Recently, I have been collecting and processing a large amount of data, which usually involves converting XML/text format data into relational, structured data for easy export and direct analysis, especially formats that can be directly analyzed by pandas (csv/json). Therefore, I need to use a mysql processing library in Python. Since I was looking for a processing library, I decided to go all out and choose a library that supports ORM. So, I chose SQLAlchemy. After using it for a while, I decided to write a record to remember the commonly used things during this period.
SQLAlchemy is an open-source software under the Python programming language. It provides an SQL toolkit and Object-Relational Mapping (ORM) tools, mainly to meet the following needs:
- Provide common operations on databases: add, delete, modify, and query
- Provide ORM functionality, which can turn the operating unit into an object, so there is no need to write sql statements for hard coding/decoding parsing data
Database Connection
SQLalchemy cannot support database operations, so additional database drivers need to be installed. For different databases and drivers, there are different configuration URIs, the overall format is dbms://user:pwd@host/dbname
. Here I use Mysql+mysqlconnector, the specific connection code is as follows
from sqlalchemy import create_engine
from sqlalchemy.orm import sessionmaker
sql_connection = 'mysql+mysqlconnector://root:pwd@localhost:3306/database'
engine = create_engine(sql_connection)
# Transactions need to be executed using sessions
DBsession = sessionmaker(bind=engine)
session = DBsession()
# Close the session before ending
session.close()
Structure Definition
In SQLAlchemy, ORM binds the database model by defining objects.
from sqlalchemy.ext.declarative import declarative_base
from sqlalchemy.orm import relation, sessionmaker
Base = declarative_base()
class Movie(Base):
__tablename__ = 'movies'
id = Column(Integer, primary_key=True)
title = Column(String(255), nullable=False)
year = Column(Integer)
directed_by = Column(Integer)
def __init__(self, title=None, year=None):
self.title = title
self.year = year
- The ORM model class is defined by inheriting from declarative_base and is bound to the corresponding table through
__tablename__
- Each Column attribute is a column in the table, the type needs to be set, and the type must correspond to the type of the column in the database. Common types are Integer, Float, String (corresponding to varchar), Text
- One attribute/column must be set as
primary_key
- You can create a table using
Base.metadata.create_all(engine)
Data Operation
Data is operated using ORM, and the basic unit of operation is an object (you can also directly use sql statements, but there is no need for common operations). Except for queries, operations that modify the database need to commit transactions.
Insert
m1 = Movie("Star Trek", 2009)
session.add(m1)
session.commit()
- Create the object to be inserted and add the corresponding data attributes
- Add it to the session
- Submit the session and commit the transaction
Query
movies = session.query(Movie).all() # Get all data
movie = session.query(Movie).get(movie_id) # Get a single record
filter_movie = session.query(Movie).filter(Movie.id == 1).one()
- The parameter of the query in the query is the table/object to be returned
- Filter is equivalent to the where statement, which can further filter the query results. One returns a unique row, and all returns all rows.
Update
The data that is queried out, after modifying the properties, re-submit the transaction.

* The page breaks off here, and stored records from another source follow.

-- ==== Sys2Proof/Machine/Power.lean ====
section
/-!
DEFINITION. Power domains (14 R641–R645; 08 R378; 09 R442–R446).
-/
namespace Sys2Proof.Machine

/-! ## Control writes -/

/-- Bed `b` (0–11) holds a tile of the active image, or of an image in load STATE 1–4 (R641). -/
def State.bedUsed (s : State) (b : Nat) : Bool :=
  (s.activeValid && s.load.active.any (fun i => i.usesBed b)) ||
  (decide (1 ≤ s.loadState) && decide (s.loadState ≤ 4) && s.load.staged.any (fun i => i.usesBed b))
/-- One control bit `k` of domain `n` takes value `v`. -/
def State.setDomain (s : State) (a k n : Nat) (v : Bool) : State :=
  if bit (s.reg a) k = v then s
  else if v then (s.setBits a (1#32 <<< k)).beginOn n
  else (s.clrBits a (1#32 <<< k)).beginOff n
/-- Beds are turned on, off, or kept on with REFUSED where R641 does not allow them off (R642). -/
def State.writeBeds (s : State) (v : Nat) : State :=
  (List.range (6 * s.ident.dies)).foldl (fun t b =>
    let on := v / 2 ^ b % 2 == 1
    if !on && bit (t.reg aSupPwrBed) b && t.bedUsed b then t.setBits aSupPwrStatus 0x80000000
    else t.setDomain aSupPwrBed b b on) s
def execSupPwrBedWrite (v : BitVec 12) (s : State) : Host.Outcome State Fault Refusal := .next (s.writeBeds v.toNat)
def State.writeCamPower (s : State) (v : Nat) : State :=
  (List.range s.ident.camPorts).foldl (fun t n => t.setDomain aSupPwrCam n (20 + n) (v / 2 ^ n % 2 == 1)) s
def execSupPwrCamWrite (v : BitVec 16) (s : State) : Host.Outcome State Fault Refusal := .next (s.writeCamPower v.toNat)
def State.writePrmPower (s : State) (v : Nat) : State :=
  (List.range s.ident.prmPorts).foldl (fun t p => t.setDomain aSupPwrPrm p (36 + p) (v / 2 ^ p % 2 == 1)) s
def execSupPwrPrmWrite (v : BitVec 4) (s : State) : Host.Outcome State Fault Refusal := .next (s.writePrmPower v.toNat)

/-! ## Power removed and restored -/

/-- The control bit of domain `n` asks for power. -/
def State.wantsPower (s : State) (n : Nat) : Bool :=
  if n < 12 then bit (s.reg aSupPwrBed) n
  else if n < 20 then s.corePwrBit (n - 12)
  else if n < 36 then bit (s.reg aSupPwrCam) (n - 20)
  else bit (s.reg aSupPwrPrm) (n - 36)
/-- A request is inside the gate of domain `n`: a granted transfer to its registers, of either hub, or any of its core (R643;
09 R442, R443). -/
def State.gateBusy (s : State) (n : Nat) : Bool :=
  (s.domGates n).any (fun g => (s.hedge g.1).txns.any (fun x =>
    if 12 ≤ n && n < 20 then x.req.master.val == mCore (n - 12)
    else x.target != tHubx && x.st == .granted && (match physOf x.req.addr.toNat with
      | .reg off => gateOf off == some g.2
      | _ => false)))
/-- The domain's unit has stopped: no task on the core, its store buffer empty (11 R525). -/
def State.domQuiet (s : State) (n : Nat) : Bool :=
  !(s.gateBusy n) && (!(12 ≤ n && n < 20) || ((s.core (n - 12)).task.isNone && (s.core (n - 12)).sb.isEmpty && !(s.core (n - 12)).porter))
/-- What a domain loses with its power: a bed its tiles' contents, a core its state, a camera port its line in arrival and
its link, a Promenade port its link (R285, R378, R645). -/
def State.losePower (s : State) (n : Nat) : State :=
  if n < 12 then
    let tiles := s.tiles.filter (fun e => tileBed e.1 != n)
    let gone : MemWord → Bool := fun w => match w with
      | .tile t _ => tileBed t.key == n
      | _ => false
    let mem := { s.mem with writeBacks := s.mem.writeBacks.filter (fun b => !(gone b.word)), repair := s.mem.repair && !(s.repairWord.any gone) }
    ({ s with tiles := tiles, mem := mem } : State).holdUpdate
  else if n < 20 then s.setCore (n - 12) CoreState.reset
  else if n < 36 then (s.camStop (n - 20)).loseLink (n - 20)
  else s.linkDown (n - 36) false
def State.powerRemoved (s : State) (n : Nat) : State :=
  if s.power.turningOff.contains n && s.domQuiet n then
    let off := n :: s.power.off
    let turningOff := s.power.turningOff.filter (fun m => m != n)
    let turningOn := if s.wantsPower n then s.power.turningOn ++ [n] else s.power.turningOn
    ({ s with power := ⟨turningOff, turningOn, off⟩ } : State).losePower n
  else s
def execDomainPowerRemoved (d : Domain) (s : State) : Host.Outcome State Fault Refusal := .next (s.powerRemoved (domNum d))
/-- The domain has power. -/
def State.powerBack (s : State) (n : Nat) : State :=
  let p : PowerState := { s.power with off := s.power.off.filter (fun m => m != n), turningOn := s.power.turningOn.filter (fun m => m != n) }
  { s with power := p }
/-- A bed is zero-filled before its tiles accept a configuration; the beds of a die come one at a time, in order (R642; 08
R378). -/
def State.bedFilled (s : State) (n : Nat) : State :=
  if s.power.turningOn.contains n && (List.range n).all (fun m => m / 6 != n / 6 || !(s.power.turningOn.contains m)) then s.powerBack n
  else s
def execBedZeroFillComplete (d : Die) (b : Fin 6) (s : State) : Host.Outcome State Fault Refusal :=
  .next (s.bedFilled (domNum (.bed d b)))
/-- The domain is up: its gate opens (09 R445). A bed must have been filled. -/
def State.powerOn (s : State) (n : Nat) : State :=
  if n < 12 then (if s.domOn n && !(s.power.turningOff.contains n) then s.openGates n else s)
  else if s.power.turningOn.contains n then (s.powerBack n).openGates n
  else s
def execDomainPowerOnComplete (d : Domain) (s : State) : Host.Outcome State Fault Refusal := .next (s.powerOn (domNum d))

end Sys2Proof.Machine
end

movie = session.query(Movie).get(id)
movie.year = 1999
session.commit()
Delete
movie = session.query(Movie).get(id)
session.delete()
session.commit()
Some Problems
Large Batch Data Insertion
During the use process, I encountered a situation where I needed to insert more than 300,000 pieces of data into the database at once. Before this, I always commit after inserting the data (a few thousand/a few hundred), because each commit needs to be written to the database, which will be slower (limited by disk IO). But this time the number is too much, an error occurred when submitting, indicating that the mysql connection was lost. I guess it is because the writing time is too much and the time is too long, which exceeds its limit and disconnects the connection. So I chose to commit in batches, commit once after adding a certain amount of data (5000/1000/500/100/10), but it was not successful. After a certain amount of records were inserted, it indicated that a certain column of a certain inserted record was too long (even though that column of mine was Text with no length limit), which was obviously problematic. I searched for methods of batch data insertion on the Internet, but the content is basically the same, all of which are reproduced/translated from a answer on StackOverflow. Two methods were given:
- bulk_save_objects(objects)
- add_all()
Neither worked, and in the end, I adopted the method of adding and submitting one by one. Although it was a bit slow, it could work.
The reason for writing this is just to complain about the serious homogenization of content when using Google to search for some specific technical problems. Everyone is copying each other and turning around. Like this search, the original source is a question on StackOverflow, and then a website translates it into Chinese and publishes it (even if it is pioneering, it has spread to various Chinese websites. When you search, all the webpages with the same content are really disgusting.